Released in the same year as The Keeping Room, John Wick – directed by Chad Stahelski and David Leitch, and written by Derek Kolstad – takes the home invasion premise and turns it into something that’s almost the opposite of The Keeping Room – a tale in which a home invasion is the cause of male violence and aggression, as opposed to being the initial manifestation of the same.
The title character – while having a violent history – is now living a life that is peaceful and calm, until he’s the victim of a home invasion. During the attack, his favourite car is stolen and his dog is murdered – it having been a parting gift from Wick’s dying wife. Such violations are enough for him to respond by returning to ‘work’ – meaning, his life as a highly skilled assassin. Though the result of the home invasion is the opposite of that depicted in The Keeping Room – the theme of violation of the status quo is essentially the same.
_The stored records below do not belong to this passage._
/-! ### The cells -/

/-- R37: what a tick can do to a cell: leave it, store `AC` in it, or, in a service, make it present. -/
theorem step_memCell {s t : State} (hs : step s = .next t) (a : Nat) :
    t.memCell a = s.memCell a ∨
    (s.phase = .execute ∧ s.ir = 7#3 ∧ a = s.mar.toNat ∧ t.memCell a = some s.ac) ∨
    (s.phase = .fetch ∧ s.pending ≠ [] ∧ (a = 1001 ∨ a = 1003) ∧ t.memCell a ≠ none) := by
  cases tickTo_of_step hs with
  | service hp hq =>
    rw [State.serviceInterrupt_memCell]
    split
    next h3 => exact .inr (.inr ⟨hp, hq, .inr h3, by simp⟩)
    next =>
      split
      next h1 => exact .inr (.inr ⟨hp, hq, .inl h1, by simp⟩)
      next => exact .inl rfl
  | store hp hir hmar =>
    by_cases ha : a = s.mar.toNat
    · exact .inr (.inl ⟨hp, hir, ha, ha ▸ s.memCell_setCell_same hmar s.ac⟩)
    · exact .inl (s.memCell_setCell_other ha s.ac)
  | _ => exact .inl rfl

/-- Settles O35: a cell that changed was not left alone. -/
theorem onlyStoresAndServicesWriteMemory : Obligations.OnlyStoresAndServicesWriteMemory := by
  intro s t hs a hne
  rcases step_memCell hs a with h | h | ⟨hp, hq, ha, -⟩
  · exact absurd h hne
  · exact .inl h
  · exact .inr ⟨hp, hq, ha⟩

/-- Settles O36: a cell left alone stays present, and one written is present. -/
theorem noTickEmptiesACell : Obligations.NoTickEmptiesACell := by
  intro s t hs a hne
  rcases step_memCell hs a with h | ⟨-, -, -, h⟩ | ⟨-, -, -, h⟩
  · exact h ▸ hne
  · simp [h]
  · exact h

/-! ### The one stop -/

/-- R9, R114: only the execute tick of a store out of range answers no state. -/
theorem step_stops_or_next (s : State) :
    (s.storeOutOfRange ∧ step s = .fault (.storeRange s.mar)) ∨ (¬ s.storeOutOfRange ∧ ∃ t, step s = .next t) := by
  rcases step_cases s with ⟨hp, -, e⟩ | ⟨hp, e⟩ | ⟨hp, -, e⟩ | ⟨hp, e⟩ | ⟨hp, -⟩ | ⟨hp, e⟩
  case inr.inr.inr.inr.inl =>
    rcases step_execute_cases hp with ⟨hir, hmar, e⟩ | ⟨-, hmar, e⟩ | ⟨hir, e⟩ | ⟨hir, -, b, a, q, ev, e⟩
    · exact .inl ⟨⟨hp, hir, hmar⟩, e⟩
    · exact .inr ⟨fun h => Nat.not_lt.mpr h.2.2 hmar, _, e⟩
    · exact .inr ⟨fun h => absurd (hir.symm.trans h.2.1) (by decide), _, e⟩
    · exact .inr ⟨fun h => hir h.2.1, _, e⟩
  all_goals exact .inr ⟨fun h => (nomatch hp.symm.trans h.1), _, e⟩

theorem step_of_storeOutOfRange {s : State} (h : s.storeOutOfRange) : step s = .fault (.storeRange s.mar) := by
  rcases step_stops_or_next s with ⟨-, e⟩ | ⟨hno, -⟩
  · exact e
  · exact absurd h hno

theorem step_ne_refused (s : State) (r : Refusal) : step s ≠ .refused r := by
  rcases step_stops_or_next s with ⟨-, e⟩ | ⟨-, t, e⟩ <;> simp [e]

theorem step_eq_fault_iff (s : State) (r : Fault) :
    step s = .fault r ↔ s.storeOutOfRange ∧ r = .storeRange s.mar := by
  rcases step_stops_or_next s with ⟨h, e⟩ | ⟨h, t, e⟩
  · rw [e]
    exact ⟨fun hr => ⟨h, by cases hr; rfl⟩, fun ⟨_, hr⟩ => hr ▸ rfl⟩
  · rw [e]
    exact ⟨nofun, fun ⟨hstore, _⟩ => absurd hstore h⟩

/-- Settles O34: a tick stops at a store out of range and answers a state everywhere else. -/
theorem theOnlyStopIsAStoreOutOfRange : Obligations.TheOnlyStopIsAStoreOutOfRange := by
  refine fun s => ⟨step_ne_refused s, fun r => ?_⟩
  rw [step_eq_fault_iff, and_assoc, and_assoc]
  rfl

end Sys2Proof.Machine
end

section
/-! PROOFS. The machine's invariant (10_state.md section 7): reset establishes it, every tick keeps it, and so does
every interleaving of ticks, triggers and resets. -/

namespace Sys2Proof.Machine

/-! ### The invariant, established and kept -/

/-- In phases `idle` and `fetch` the invariant speaks of the memory, `PC` and the cursor alone. -/
theorem State.Inv.of_idle_or_fetch {s : State} (hphase : s.phase = .idle ∨ s.phase = .fetch) (hmem : s.mem.wf)
    (hpc : s.pc.toNat < Config.progSpace) (hcursor : s.cursor = 0) : s.Inv := by
  refine ⟨hmem, hpc, hcursor, ?_, ?_, ?_⟩ <;> rcases hphase with h | h <;> simp [h]

/-- R27: the reset state over a canonical image. -/
theorem State.resetWith_inv {image : Memory} (h : image.wf) : (State.resetWith image).Inv := by
  have hentry : Config.entryPoint.toNat < Config.progSpace := by decide
  exact .of_idle_or_fetch (.inl rfl) h hentry rfl

/-- Settles O48: the invariant in `idle`, over the empty memory and over any canonical one. -/
theorem resetMeetsTheInvariant : Obligations.ResetMeetsTheInvariant :=
  ⟨State.resetWith_inv Memory.empty_wf, fun _ => State.resetWith_inv⟩

theorem nextPC_lt_progSpace (p : Addr) : (nextPC p).toNat < Config.progSpace :=
  (nextPcIsPlusOneModulo1000 p).2

theorem State.Inv.serviceInterrupt {s : State} (h : s.Inv) (hphase : s.phase = .fetch) (hq : s.pending ≠ []) :
    s.serviceInterrupt.Inv := by
  obtain ⟨hmem, hpc, hcursor, -⟩ := h
  obtain ⟨id, rest, hq⟩ := List.exists_cons_of_ne_nil hq
  obtain ⟨hpc', -, -, -, -, hphase', hcursor', -⟩ := State.serviceInterrupt_registers hq
  exact .of_idle_or_fetch (.inr (hphase'.trans hphase)) (State.serviceInterrupt_wf hmem) (hpc' ▸ hpc)
    (hcursor'.trans hcursor)

/-- R64: fetch leaves `PC` in `MAR` and the word there in `MBR`, which is what the invariant asks in `decode`. -/
theorem State.Inv.fetchStep {s : State} (h : s.Inv) : (fetchStep s).Inv := by
  obtain ⟨hmem, hpc, -⟩ := h
  refine ⟨hmem, hpc, rfl, fun _ => ⟨rfl, rfl⟩, ?_, ?_⟩ <;> simp [Machine.fetchStep]

/-- R65: decode splits `MBR`, which keeps the word at `PC`. -/
theorem State.Inv.decodeStep {s : State} (h : s.Inv) (hphase : s.phase = .decode) : (decodeStep s).Inv := by
  obtain ⟨hmem, hpc, -, hdecode, -⟩ := h
  have hmbr : s.mbr = s.memRead s.pc := (hdecode hphase).2
  exact ⟨hmem, hpc, rfl, fun hp => (by cases hp), fun _ => ⟨rfl, rfl, hmbr⟩, fun hp => (by cases hp)⟩

/-- R95: `HALT` leaves the registers that the invariant speaks of. -/
theorem State.Inv.halt {s : State} (h : s.Inv) (hphase : s.phase = .execute) (hir : s.ir = Mnemonic.HALT.opcode) :
    ((s.emit .halt).enterPhase .halted).Inv := by
  obtain ⟨hmem, hpc, -, -, hexecute, -⟩ := h
  exact ⟨hmem, hpc, rfl, fun hp => (by cases hp), fun _ => hexecute (.inl hphase), fun _ => hir⟩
With the theme of violation, though, we also see the incorporation of notions of privacy and trust. These are two complimentary themes and, when employed within the context of violation, they go hand-in-hand with difficult storylines, and potential horror. Sam Miller’s 2014 film No Good Deed, for example, sees a woman choose to trust a man who comes to her door asking for assistance, but soon learns – once he’s inside – that he’s actually a sadistic killer.
The tale plays out against the trust issues she’s experiencing within her own marriage, however, and so she comes to experience emotional, spatial, and social violation within a short space of time. From the same year, Ruba Nadda’s October Gale sees a doctor, alone at her island home, find an injured man washed up on her shore. In the process of assisting him, she finds her privacy, trust, and space violated, as her grief for her recently deceased husband is laid bare, while the young man’s assailant relentlessly pursues them through her house and land.
It’s the concept of the violation of privacy and trust that can most readily open up the home invasion premise to other genres, though. Ben Stiller’s 1996 film The Cable Guy is an incredibly dark comedy about a man posing as a cable installer who stalks his customers. When a newly single man crosses paths with him and assumes he can use and discard the cable guy, he finds his privacy being slowly eroded until his home is invaded, with dire consequences. A lighter comedic approach to the home invasion premise is seen in the 1990 Chris Columbus film Home Alone, during which a young boy experiences a breach in the trust he has with his family, and is accidentally left to his own devices over the Christmas period. He then finds himself ‘coming of age,’ as he’s forced into a situation where he must defend the family home against two burglars.
Home Alone is a unique application of the home invasion premise in that it uses the theme for comedic purposes, while also connecting the narrative to the much darker, dramatic fear of others seeking to take advantage of our perceived vulnerabilities. In the film, the burglars believe the house to be empty, prompting their attack, but when they realize it’s occupied by a young boy who’s alone, they assume they’ll be able to intimidate and overpower him. The comedy is derived from the burglars discovering they are very wrong and it’s unique because these concepts are usually found in thrillers and horror.